Data under study:
────────

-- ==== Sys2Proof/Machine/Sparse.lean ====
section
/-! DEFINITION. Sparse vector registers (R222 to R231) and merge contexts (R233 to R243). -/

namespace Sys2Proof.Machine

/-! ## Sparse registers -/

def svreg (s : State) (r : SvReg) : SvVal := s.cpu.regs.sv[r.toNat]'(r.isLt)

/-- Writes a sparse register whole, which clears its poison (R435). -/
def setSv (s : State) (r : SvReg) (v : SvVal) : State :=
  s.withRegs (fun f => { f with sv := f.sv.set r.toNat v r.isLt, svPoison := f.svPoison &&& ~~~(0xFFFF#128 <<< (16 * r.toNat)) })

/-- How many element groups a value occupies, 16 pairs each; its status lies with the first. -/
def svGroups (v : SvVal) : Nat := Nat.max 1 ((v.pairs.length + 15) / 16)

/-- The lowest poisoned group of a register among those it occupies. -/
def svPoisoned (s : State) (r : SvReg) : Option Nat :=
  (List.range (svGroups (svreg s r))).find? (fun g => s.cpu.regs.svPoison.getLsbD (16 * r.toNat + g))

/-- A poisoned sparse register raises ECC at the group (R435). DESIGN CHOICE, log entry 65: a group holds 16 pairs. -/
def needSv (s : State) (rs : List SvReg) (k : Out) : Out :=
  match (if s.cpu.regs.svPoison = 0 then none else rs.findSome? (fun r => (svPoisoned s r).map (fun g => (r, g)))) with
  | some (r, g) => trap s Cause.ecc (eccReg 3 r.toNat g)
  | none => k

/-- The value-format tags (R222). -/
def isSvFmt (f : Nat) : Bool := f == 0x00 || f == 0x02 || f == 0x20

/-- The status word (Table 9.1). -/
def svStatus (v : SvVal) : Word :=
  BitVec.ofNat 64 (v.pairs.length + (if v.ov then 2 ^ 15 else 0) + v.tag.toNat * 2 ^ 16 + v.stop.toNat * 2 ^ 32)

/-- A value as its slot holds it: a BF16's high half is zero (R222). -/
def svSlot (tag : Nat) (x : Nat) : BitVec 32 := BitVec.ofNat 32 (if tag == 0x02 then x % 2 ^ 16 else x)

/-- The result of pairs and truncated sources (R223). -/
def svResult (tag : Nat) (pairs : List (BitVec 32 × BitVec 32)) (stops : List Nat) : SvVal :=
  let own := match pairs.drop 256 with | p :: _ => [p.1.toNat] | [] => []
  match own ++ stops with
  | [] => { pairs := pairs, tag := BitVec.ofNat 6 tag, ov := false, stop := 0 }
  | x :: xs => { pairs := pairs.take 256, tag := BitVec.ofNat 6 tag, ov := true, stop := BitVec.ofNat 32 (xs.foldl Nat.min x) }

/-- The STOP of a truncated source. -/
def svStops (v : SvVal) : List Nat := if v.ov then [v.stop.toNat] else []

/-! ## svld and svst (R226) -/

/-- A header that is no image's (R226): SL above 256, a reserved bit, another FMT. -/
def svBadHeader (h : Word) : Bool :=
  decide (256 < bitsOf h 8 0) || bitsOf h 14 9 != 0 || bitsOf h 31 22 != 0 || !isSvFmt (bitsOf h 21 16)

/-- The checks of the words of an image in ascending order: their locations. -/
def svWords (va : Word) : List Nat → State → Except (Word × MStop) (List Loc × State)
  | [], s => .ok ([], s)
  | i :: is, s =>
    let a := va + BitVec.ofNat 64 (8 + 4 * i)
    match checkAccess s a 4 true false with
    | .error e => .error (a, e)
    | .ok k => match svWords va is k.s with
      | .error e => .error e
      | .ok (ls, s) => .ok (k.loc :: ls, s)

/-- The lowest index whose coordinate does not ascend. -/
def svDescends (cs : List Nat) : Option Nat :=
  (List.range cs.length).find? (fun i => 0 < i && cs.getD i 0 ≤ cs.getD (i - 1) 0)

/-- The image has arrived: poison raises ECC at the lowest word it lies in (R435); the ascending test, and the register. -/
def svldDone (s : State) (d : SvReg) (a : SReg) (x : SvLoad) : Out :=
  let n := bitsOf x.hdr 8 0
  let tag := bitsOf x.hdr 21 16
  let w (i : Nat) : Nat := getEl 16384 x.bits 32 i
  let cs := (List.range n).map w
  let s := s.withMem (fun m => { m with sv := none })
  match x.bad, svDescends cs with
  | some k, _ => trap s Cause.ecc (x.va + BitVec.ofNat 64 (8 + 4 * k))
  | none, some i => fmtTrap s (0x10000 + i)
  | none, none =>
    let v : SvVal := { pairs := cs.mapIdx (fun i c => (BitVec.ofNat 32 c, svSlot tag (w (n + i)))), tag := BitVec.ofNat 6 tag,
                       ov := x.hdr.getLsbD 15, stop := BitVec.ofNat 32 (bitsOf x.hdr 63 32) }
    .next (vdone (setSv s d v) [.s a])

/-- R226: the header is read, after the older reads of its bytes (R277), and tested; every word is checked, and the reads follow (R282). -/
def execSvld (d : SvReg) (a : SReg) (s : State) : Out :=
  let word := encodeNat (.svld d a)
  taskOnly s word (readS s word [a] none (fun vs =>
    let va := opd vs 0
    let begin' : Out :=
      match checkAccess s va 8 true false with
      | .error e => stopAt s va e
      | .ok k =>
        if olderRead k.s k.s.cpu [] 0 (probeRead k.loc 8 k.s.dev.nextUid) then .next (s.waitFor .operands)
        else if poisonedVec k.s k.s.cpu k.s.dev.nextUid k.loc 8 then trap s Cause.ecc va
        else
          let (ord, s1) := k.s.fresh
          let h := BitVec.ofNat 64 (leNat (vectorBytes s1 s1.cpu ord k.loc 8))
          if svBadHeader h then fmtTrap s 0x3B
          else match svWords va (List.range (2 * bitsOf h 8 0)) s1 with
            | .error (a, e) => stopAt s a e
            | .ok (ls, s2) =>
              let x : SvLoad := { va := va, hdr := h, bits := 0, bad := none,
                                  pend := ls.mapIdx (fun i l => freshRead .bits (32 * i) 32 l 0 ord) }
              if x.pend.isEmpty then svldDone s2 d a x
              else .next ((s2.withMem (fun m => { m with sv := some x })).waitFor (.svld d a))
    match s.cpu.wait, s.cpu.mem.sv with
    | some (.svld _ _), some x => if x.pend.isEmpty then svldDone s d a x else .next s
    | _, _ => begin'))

────────

Task details: Reproduce exactly, and only, the part of the listing above that begins at the line with "else match svWords" and goes on through the line with "if x.pend.isEmpty then svldDone s2".

Reply:
          else match svWords va (List.range (2 * bitsOf h 8 0)) s1 with
            | .error (a, e) => stopAt s a e
            | .ok (ls, s2) =>
              let x : SvLoad := { va := va, hdr := h, bits := 0, bad := none,
                                  pend := ls.mapIdx (fun i l => freshRead .bits (32 * i) 32 l 0 ord) }
              if x.pend.isEmpty then svldDone s2 d a x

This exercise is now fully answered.